/-! ### The fence (R376, R377) -/

/-- The staged values come into force together. -/
def doFence (s : State) : State :=
  let h := s.horizon
  let nch := h.staged.length
  let na := h.stagedAur.length
  let h := { h with
    chans := h.staged.foldl (fun t e => tset ChanRec.init t e.1 (e.2.getD .init)) h.chans
    aurs := h.stagedAur.foldl (fun t e => tset AurRec.init t e.1 (e.2.getD .init)) h.aurs
    diodeTrim := h.stagedDiode.getD h.diodeTrim
    staged := [], stagedAur := [], stagedDiode := none
    fences := (h.fences + 1) % 2 ^ 32, fenceTime := s.zenith.time }
  raiseEvent { s with horizon := h } 0x0F10 (le 4 h.fences ++ le 2 nch ++ le 1 na ++ le 1 0)

/-- The fence follows once all domain slots are free; it is suspended while the device is not Running (R376, R403). -/
def tryFence (s : State) : State :=
  if stagedPending s ∧ allFree s ∧ s.anvil.state = .running ∧ s.boot.state = 1 then doFence s else s

/-- FENCE: the first cycle with all slots free (R376). -/
def execFence (s : State) : Host.Outcome State Fault Refusal := .next (tryFence s)

/-- Stage a channel record, an Aurora record. -/
def stageChan (s : State) (ch : Nat) (r : ChanRec) : State :=
  { s with horizon := { s.horizon with staged := tset none s.horizon.staged ch (some r) } }
def stageAurora (s : State) (n : Nat) (r : AurRec) : State :=
  { s with horizon := { s.horizon with stagedAur := tset none s.horizon.stagedAur n (some r) } }

/-! ### CAL_SET (R381, R382) -/

/-- A signed field of a payload lies in a range. -/
def inRange (b : Bytes) (off n : Nat) (lo hi : Int) : Check :=
  (off, decide (lo ≤ signed (8 * n) (fld b off n) ∧ signed (8 * n) (fld b off n) ≤ hi))

/-- The head of a CAL_SET (R381). -/
def calHead (b : Bytes) (op lo hi : Nat) : List Check :=
  [(0, fld b 0 1 = op), rsv b 1 1, (2, decide (lo ≤ fld b 2 2 ∧ fld b 2 2 ≤ hi)), rsv b 4 12]

/-- The ops of a CAL_SET other than `op`. -/
def otherOps (n op : Nat) : List Nat := ((List.range n).map (· + 1)).filter (· ≠ op)

/-- The checks of op 1. -/
def boardChecks (s : State) (b : Bytes) : List Check :=
  let at_ (i : Nat) : Nat := 16 + 8 * i
  calHead b 1 1 256 ++ (lenIs b (16 + 8 * fld b 2 2) :: (List.range (min (fld b 2 2) 256)).flatMap (fun i =>
    [(at_ i, decide (fld b (at_ i) 2 < 256 ∧ (i = 0 ∨ fld b (at_ i - 8) 2 < fld b (at_ i) 2)) &&
        !s.anvil.retiredCh.contains (fld b (at_ i) 2)),
      inRange b (at_ i + 2) 2 (-28672) 28671, inRange b (at_ i + 4) 2 (-28672) 28671, rsv b (at_ i + 6) 2]))

/-- Handle CAL_SET_BOARD_TERMS: op 1 stages board terms. -/
def doCalSetBoardTerms (f : Frame) (s : State) : State :=
  let b := f.payload
  let n := fld b 2 2
  let at_ (i : Nat) : Nat := 16 + 8 * i
  request s f false
    (boardChecks s b)
    (fun s =>
      let s := (List.range n).foldl (fun s i =>
        let ch := fld b (at_ i) 2
        stageChan s ch { stagedChan s ch with
          driveBoard := signed 16 (fld b (at_ i + 2) 2), compareBoard := signed 16 (fld b (at_ i + 4) 2) }) s
      tryFence (reply s f 0 0 []))

/-- CAL_SET_BOARD_TERMS: the frame arrives, and Nimbus handles it. -/
def execCalSetBoardTerms (f : Frame) (s : State) : Host.Outcome State Fault Refusal :=
  .next (onOp s f 0x07 (otherOps 6 1) (doCalSetBoardTerms f))

/-- The channels and the Aurora channels op 2 names. -/
def calChans (b : Bytes) : List Nat := (List.range 256).filter (fun ch => bit (fld b (16 + ch / 8) 1) (ch % 8))
def calAuroras (b : Bytes) : List Nat := (List.range 8).filter (bit (fld b 48 1))
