-- ==== Sys2Proof/Machine/Boot.lean ====
section
/-! DEFINITION. The twelve steps of a start (R420): the checks of the image, the descriptor and the capsules, what each step
does and records, boot-halt and ready. The commands that begin a start stand in Sys2Proof/Machine/Daybreak.lean. -/

namespace Sys2Proof.Machine

/-! ### The flash image (R415 to R417) -/

/-- Type, offset and length of directory entry `i`. -/
def dirType (h : Bytes) (i : Nat) : Nat := fld h (0x80 + 64 * i) 1
def dirOffset (h : Bytes) (i : Nat) : Nat := fld h (0x84 + 64 * i) 4
def dirLength (h : Bytes) (i : Nat) : Nat := fld h (0x88 + 64 * i) 4

/-- One directory entry in use: its reserved fields, its place, and the fixed lengths of R416. -/
def dirOk (h : Bytes) (i : Nat) : Bool :=
  decide (1 ≤ dirType h i ∧ dirType h i ≤ 4) && zeros h (0x81 + 64 * i) 3 && zeros h (0x8C + 64 * i) 4 &&
    decide (dirOffset h i % 64 = 0 ∧ 0x2E0 ≤ dirOffset h i ∧ dirOffset h i + dirLength h i ≤ fld h 0x10 4) &&
    (dirType h i ≠ 2 || dirLength h i = 20484) && (dirType h i ≠ 4 || dirLength h i = 512)

/-- Two entries agree: no type twice, no overlap. -/
def dirApart (h : Bytes) (i j : Nat) : Bool :=
  dirType h i ≠ dirType h j &&
    decide (dirOffset h i + dirLength h i ≤ dirOffset h j ∨ dirOffset h j + dirLength h j ≤ dirOffset h i)

/-- Whether a header has a section of a type. -/
def hasSection (h : Bytes) (ty : Nat) : Bool := (List.range (min (fld h 5 1) 8)).any (fun i => dirType h i = ty)

/-- The header checks of R417, with the ranges of R415. -/
def headerOk (h : Bytes) : Bool :=
  let n := fld h 5 1
  h.length = 736 && fld h 0 4 = 0x4B425944 && fld h 4 1 = 1 && decide (3 ≤ n ∧ n ≤ 8) && zeros h 6 2 &&
    fld h 8 4 = 0xB1 && fld h 0xC 4 ≠ 0 && fld h 0xC 4 ≠ 0xFFFFFFFF && decide (736 ≤ fld h 0x10 4 ∧ fld h 0x10 4 ≤ 14680064) &&
    zeros h 0x14 12 && (List.range n).all (dirOk h) && zeros h (0x80 + 64 * n) (64 * (8 - n)) &&
    (List.range n).all (fun i => (List.range i).all (dirApart h i)) && hasSection h 1 && hasSection h 2 && hasSection h 4

/-- The header of an image copy. -/
def imageHeader (c : Bytes) : Bytes := c.take 736

/-- The bytes of directory entry `i`'s section. -/
def sectionBytes (c : Bytes) (i : Nat) : Bytes := (c.drop (dirOffset (imageHeader c) i)).take (dirLength (imageHeader c) i)

/-- The directory entry of the section of a type. -/
def sectionIx (c : Bytes) (ty : Nat) : Option Nat :=
  (List.range (min (fld c 5 1) 8)).find? (fun i => dirType (imageHeader c) i = ty)

/-- The section of a type; empty without one. -/
def sectionOf (c : Bytes) (ty : Nat) : Bytes := ((sectionIx c ty).map (sectionBytes c)).getD []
-*-*-
§ **Work to be completed**
In the entries above, count each line that holds "tset". Give the total and nothing else.

§ **Result**
4